There's a lot of money out there.
If we need to raise deposits, we will go in the market and raise deposits to offset that slight liability sensitivity.
Joseph Ficalora - President, CEO
I think it's obvious over the course of our entire public life that we've been structured to do acquisitions of deposits, and therefore, our balance sheet reflects that.
And that makes us different than others, but certainly consistent with regard to the speed with which we're able to absorb a transaction and integrate a bank into our balance sheet with success.
Rick Weiss - Analyst
Okay, and you're the lower rate deposit payer in all your markets?
Joseph Ficalora - President, CEO
Pretty much, yes.
Rick Weiss - Analyst
Okay.
Got it.
And finally, Joe, congratulations on your appointment as Vice Chairman of the Federal Home Loan Bank.
Joseph Ficalora - President, CEO
Thank you so much, Rick.
Rick Weiss - Analyst
You bet you.
Operator
Our next question comes from Stephen Alexopoulos from JPMorgan.
Your line is open.
Thomas Cangemi - CFO
Good morning.
Steven Alexopoulos - Analyst
Good morning, guys.
Joseph Ficalora - President, CEO
Good morning.
Steven Alexopoulos - Analyst
I wanted to follow up on the expense comments.
As you get the bank ready now for stress testing, now that you've crossed $45 billion, actually almost $46 billion, are you using this as an opportunity to prepare for CCAR level stress testing and how should we be thinking about the incremental expense for that?
Thomas Cangemi - CFO
Yes, absolutely.
We've been very mindful going back to in the midst of the great recession when the larger banks were forced to get there from afar.
We obviously were an acquisition focused bank and we partnered with our regulators, we still partner by today with our regulators, trying to better understand what's best for the long-term business model.

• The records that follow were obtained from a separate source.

/-! `completeError` -/

@[simp] theorem completeError_nMax (c : ErrCode) : (completeError c s).nMax = s.nMax := rfl
@[simp] theorem completeError_ctrl (c : ErrCode) : (completeError c s).ctrl = s.ctrl := rfl
@[simp] theorem completeError_status (c : ErrCode) :
    (completeError c s).status = { s.status with phase := .idle, done := true, error := true, errcode := c } := rfl
@[simp] theorem completeError_irqPend (c : ErrCode) :
    (completeError c s).irqPend = { s.irqPend with errP := true } := rfl
@[simp] theorem completeError_cmd (c : ErrCode) : (completeError c s).cmd = s.cmd := rfl
@[simp] theorem completeError_arg (c : ErrCode) : (completeError c s).arg = s.arg := rfl
@[simp] theorem completeError_result (c : ErrCode) : (completeError c s).result = s.result := rfl
@[simp] theorem completeError_inLen (c : ErrCode) : (completeError c s).inLen = s.inLen := rfl
@[simp] theorem completeError_ndist (c : ErrCode) : (completeError c s).ndist = s.ndist := rfl
@[simp] theorem completeError_mode (c : ErrCode) : (completeError c s).mode = s.mode := rfl
@[simp] theorem completeError_unpk (c : ErrCode) : (completeError c s).unpk = s.unpk := rfl
@[simp] theorem completeError_treeInfo (c : ErrCode) : (completeError c s).treeInfo = s.treeInfo := rfl
@[simp] theorem completeError_wr (c : ErrCode) : (completeError c s).wr = s.wr := rfl
@[simp] theorem completeError_rd (c : ErrCode) : (completeError c s).rd = s.rd := rfl
@[simp] theorem completeError_la (c : ErrCode) : (completeError c s).la = s.la := rfl
@[simp] theorem completeError_buf (c : ErrCode) : (completeError c s).buf = s.buf := rfl
@[simp] theorem completeError_freq (c : ErrCode) : (completeError c s).freq = s.freq := rfl
@[simp] theorem completeError_tree (c : ErrCode) : (completeError c s).tree = s.tree := rfl
@[simp] theorem completeError_code (c : ErrCode) : (completeError c s).code = s.code := rfl
@[simp] theorem completeError_inp (c : ErrCode) : (completeError c s).inp = s.inp := rfl
@[simp] theorem completeError_out (c : ErrCode) : (completeError c s).out = s.out := rfl
@[simp] theorem completeError_seq (c : ErrCode) : (completeError c s).seq = .idle := rfl
@[simp] theorem completeError_ret (c : ErrCode) : (completeError c s).ret = none := rfl
@[simp] theorem completeError_got (c : ErrCode) : (completeError c s).got = .ok 0 := rfl
@[simp] theorem completeError_pushed (c : ErrCode) : (completeError c s).pushed = 0 := rfl
@[simp] theorem completeError_draws (c : ErrCode) : (completeError c s).draws = s.draws := rfl
@[simp] theorem completeError_agenda (c : ErrCode) : (completeError c s).agenda = s.agenda := rfl
@[simp] theorem completeError_log (c : ErrCode) : (completeError c s).log = s.log := rfl
@[simp] theorem completeError_turn (c : ErrCode) : (completeError c s).turn = s.turn := rfl

/-! `raiseError` -/

@[simp] theorem raiseError_nMax (k : Command) (c : ErrCode) : (raiseError k c s).nMax = s.nMax := rfl
@[simp] theorem raiseError_ctrl (k : Command) (c : ErrCode) : (raiseError k c s).ctrl = s.ctrl := rfl
@[simp] theorem raiseError_status (k : Command) (c : ErrCode) : (raiseError k c s).status = s.status := rfl
@[simp] theorem raiseError_irqPend (k : Command) (c : ErrCode) : (raiseError k c s).irqPend = s.irqPend := rfl
@[simp] theorem raiseError_cmd (k : Command) (c : ErrCode) : (raiseError k c s).cmd = s.cmd := rfl
@[simp] theorem raiseError_arg (k : Command) (c : ErrCode) : (raiseError k c s).arg = s.arg := rfl
@[simp] theorem raiseError_result (k : Command) (c : ErrCode) : (raiseError k c s).result = s.result := rfl
@[simp] theorem raiseError_inLen (k : Command) (c : ErrCode) : (raiseError k c s).inLen = s.inLen := rfl
@[simp] theorem raiseError_ndist (k : Command) (c : ErrCode) : (raiseError k c s).ndist = s.ndist := rfl
@[simp] theorem raiseError_mode (k : Command) (c : ErrCode) : (raiseError k c s).mode = s.mode := rfl
@[simp] theorem raiseError_unpk (k : Command) (c : ErrCode) : (raiseError k c s).unpk = s.unpk := rfl
@[simp] theorem raiseError_treeInfo (k : Command) (c : ErrCode) : (raiseError k c s).treeInfo = s.treeInfo := rfl
@[simp] theorem raiseError_wr (k : Command) (c : ErrCode) : (raiseError k c s).wr = s.wr := rfl
@[simp] theorem raiseError_rd (k : Command) (c : ErrCode) : (raiseError k c s).rd = s.rd := rfl
@[simp] theorem raiseError_la (k : Command) (c : ErrCode) : (raiseError k c s).la = s.la := rfl
@[simp] theorem raiseError_buf (k : Command) (c : ErrCode) : (raiseError k c s).buf = s.buf := rfl
@[simp] theorem raiseError_freq (k : Command) (c : ErrCode) : (raiseError k c s).freq = s.freq := rfl
@[simp] theorem raiseError_tree (k : Command) (c : ErrCode) : (raiseError k c s).tree = s.tree := rfl
@[simp] theorem raiseError_code (k : Command) (c : ErrCode) : (raiseError k c s).code = s.code := rfl
@[simp] theorem raiseError_inp (k : Command) (c : ErrCode) : (raiseError k c s).inp = s.inp := rfl
@[simp] theorem raiseError_out (k : Command) (c : ErrCode) : (raiseError k c s).out = s.out := rfl
@[simp] theorem raiseError_seq (k : Command) (c : ErrCode) :
    (raiseError k c s).seq = .run (k.onError ++ [.fail c]) := rfl
@[simp] theorem raiseError_ret (k : Command) (c : ErrCode) : (raiseError k c s).ret = s.ret := rfl
@[simp] theorem raiseError_got (k : Command) (c : ErrCode) : (raiseError k c s).got = s.got := rfl
@[simp] theorem raiseError_pushed (k : Command) (c : ErrCode) : (raiseError k c s).pushed = s.pushed := rfl
@[simp] theorem raiseError_draws (k : Command) (c : ErrCode) : (raiseError k c s).draws = s.draws := rfl
@[simp] theorem raiseError_agenda (k : Command) (c : ErrCode) : (raiseError k c s).agenda = s.agenda := rfl
@[simp] theorem raiseError_log (k : Command) (c : ErrCode) : (raiseError k c s).log = s.log := rfl
@[simp] theorem raiseError_turn (k : Command) (c : ErrCode) : (raiseError k c s).turn = s.turn := rfl

/-! `pushTasks` -/

@[simp] theorem pushTasks_nMax (ts : List Task) : (pushTasks ts s).nMax = s.nMax := by
  unfold pushTasks; split <;> rfl
@[simp] theorem pushTasks_ctrl (ts : List Task) : (pushTasks ts s).ctrl = s.ctrl := by
  unfold pushTasks; split <;> rfl
@[simp] theorem pushTasks_status (ts : List Task) : (pushTasks ts s).status = s.status := by
  unfold pushTasks; split <;> rfl
@[simp] theorem pushTasks_irqPend (ts : List Task) : (pushTasks ts s).irqPend = s.irqPend := by
  unfold pushTasks; split <;> rfl
@[simp] theorem pushTasks_cmd (ts : List Task) : (pushTasks ts s).cmd = s.cmd := by
  unfold pushTasks; split <;> rfl
@[simp] theorem pushTasks_arg (ts : List Task) : (pushTasks ts s).arg = s.arg := by
  unfold pushTasks; split <;> rfl
@[simp] theorem pushTasks_result (ts : List Task) : (pushTasks ts s).result = s.result := by
  unfold pushTasks; split <;> rfl
@[simp] theorem pushTasks_inLen (ts : List Task) : (pushTasks ts s).inLen = s.inLen := by
  unfold pushTasks; split <;> rfl
@[simp] theorem pushTasks_ndist (ts : List Task) : (pushTasks ts s).ndist = s.ndist := by
  unfold pushTasks; split <;> rfl
@[simp] theorem pushTasks_mode (ts : List Task) : (pushTasks ts s).mode = s.mode := by
  unfold pushTasks; split <;> rfl
@[simp] theorem pushTasks_unpk (ts : List Task) : (pushTasks ts s).unpk = s.unpk := by
  unfold pushTasks; split <;> rfl
@[simp] theorem pushTasks_treeInfo (ts : List Task) : (pushTasks ts s).treeInfo = s.treeInfo := by
  unfold pushTasks; split <;> rfl
@[simp] theorem pushTasks_wr (ts : List Task) : (pushTasks ts s).wr = s.wr := by
  unfold pushTasks; split <;> rfl
@[simp] theorem pushTasks_rd (ts : List Task) : (pushTasks ts s).rd = s.rd := by
  unfold pushTasks; split <;> rfl
@[simp] theorem pushTasks_la (ts : List Task) : (pushTasks ts s).la = s.la := by
  unfold pushTasks; split <;> rfl
@[simp] theorem pushTasks_buf (ts : List Task) : (pushTasks ts s).buf = s.buf := by
  unfold pushTasks; split <;> rfl
@[simp] theorem pushTasks_freq (ts : List Task) : (pushTasks ts s).freq = s.freq := by
  unfold pushTasks; split <;> rfl
@[simp] theorem pushTasks_tree (ts : List Task) : (pushTasks ts s).tree = s.tree := by
  unfold pushTasks; split <;> rfl
@[simp] theorem pushTasks_code (ts : List Task) : (pushTasks ts s).code = s.code := by
  unfold pushTasks; split <;> rfl
@[simp] theorem pushTasks_inp (ts : List Task) : (pushTasks ts s).inp = s.inp := by
  unfold pushTasks; split <;> rfl
@[simp] theorem pushTasks_out (ts : List Task) : (pushTasks ts s).out = s.out := by
  unfold pushTasks; split <;> rfl
theorem pushTasks_seq_run (ts rest : List Task) (h : s.seq = .run rest) :
    (pushTasks ts s).seq = .run (ts ++ rest) := by simp [pushTasks, h]
@[simp] theorem pushTasks_ret (ts : List Task) : (pushTasks ts s).ret = s.ret := by
  unfold pushTasks; split <;> rfl
@[simp] theorem pushTasks_got (ts : List Task) : (pushTasks ts s).got = s.got := by
  unfold pushTasks; split <;> rfl
@[simp] theorem pushTasks_pushed (ts : List Task) : (pushTasks ts s).pushed = s.pushed := by
  unfold pushTasks; split <;> rfl
@[simp] theorem pushTasks_draws (ts : List Task) : (pushTasks ts s).draws = s.draws := by
  unfold pushTasks; split <;> rfl
@[simp] theorem pushTasks_agenda (ts : List Task) : (pushTasks ts s).agenda = s.agenda := by
  unfold pushTasks; split <;> rfl
@[simp] theorem pushTasks_log (ts : List Task) : (pushTasks ts s).log = s.log := by
  unfold pushTasks; split <;> rfl
@[simp] theorem pushTasks_turn (ts : List Task) : (pushTasks ts s).turn = s.turn := by
  unfold pushTasks; split <;> rfl

/-- On a running sequencer the tasks go before those that are left, and nothing else changes. -/
theorem pushTasks_run (ts rest : List Task) (h : s.seq = .run rest) :
    pushTasks ts s = { s with seq := .run (ts ++ rest) } := by simp [pushTasks, h]

end Sys2Proof.Machine
end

We are an acquirer of businesses, so we've made significant investments over the past two years, two-and-a-half years.
And we'll have further investment.
But the good news for us, we started from the ground floor up.
Instead of being forced to do that test work, we were able to develop what's right for the Company for its growth model.
And our growth model is to go over $50 billion in the future.
So with that being said, a lot of expenses were paid up front.
We have a higher overhead cost, we have departments now that manage that, and we have more risk departments that are evaluating risk.
And we expect to see reasonable expenses going into 2014, but not near the level of 2012 and 2013.
So again, I want to just go back to my original comment, Q4 versus Q3, you'll see a lower expense base when we close out the year for the quarter.
And then probably stabilization next year, depending on profitability of the marketplace.
If markets are very vibrant, we'll be growing certain lines of our business.
If things are tough, we'll keep the expense line consistent with the history of the Company as being a top-efficient bank in the United States.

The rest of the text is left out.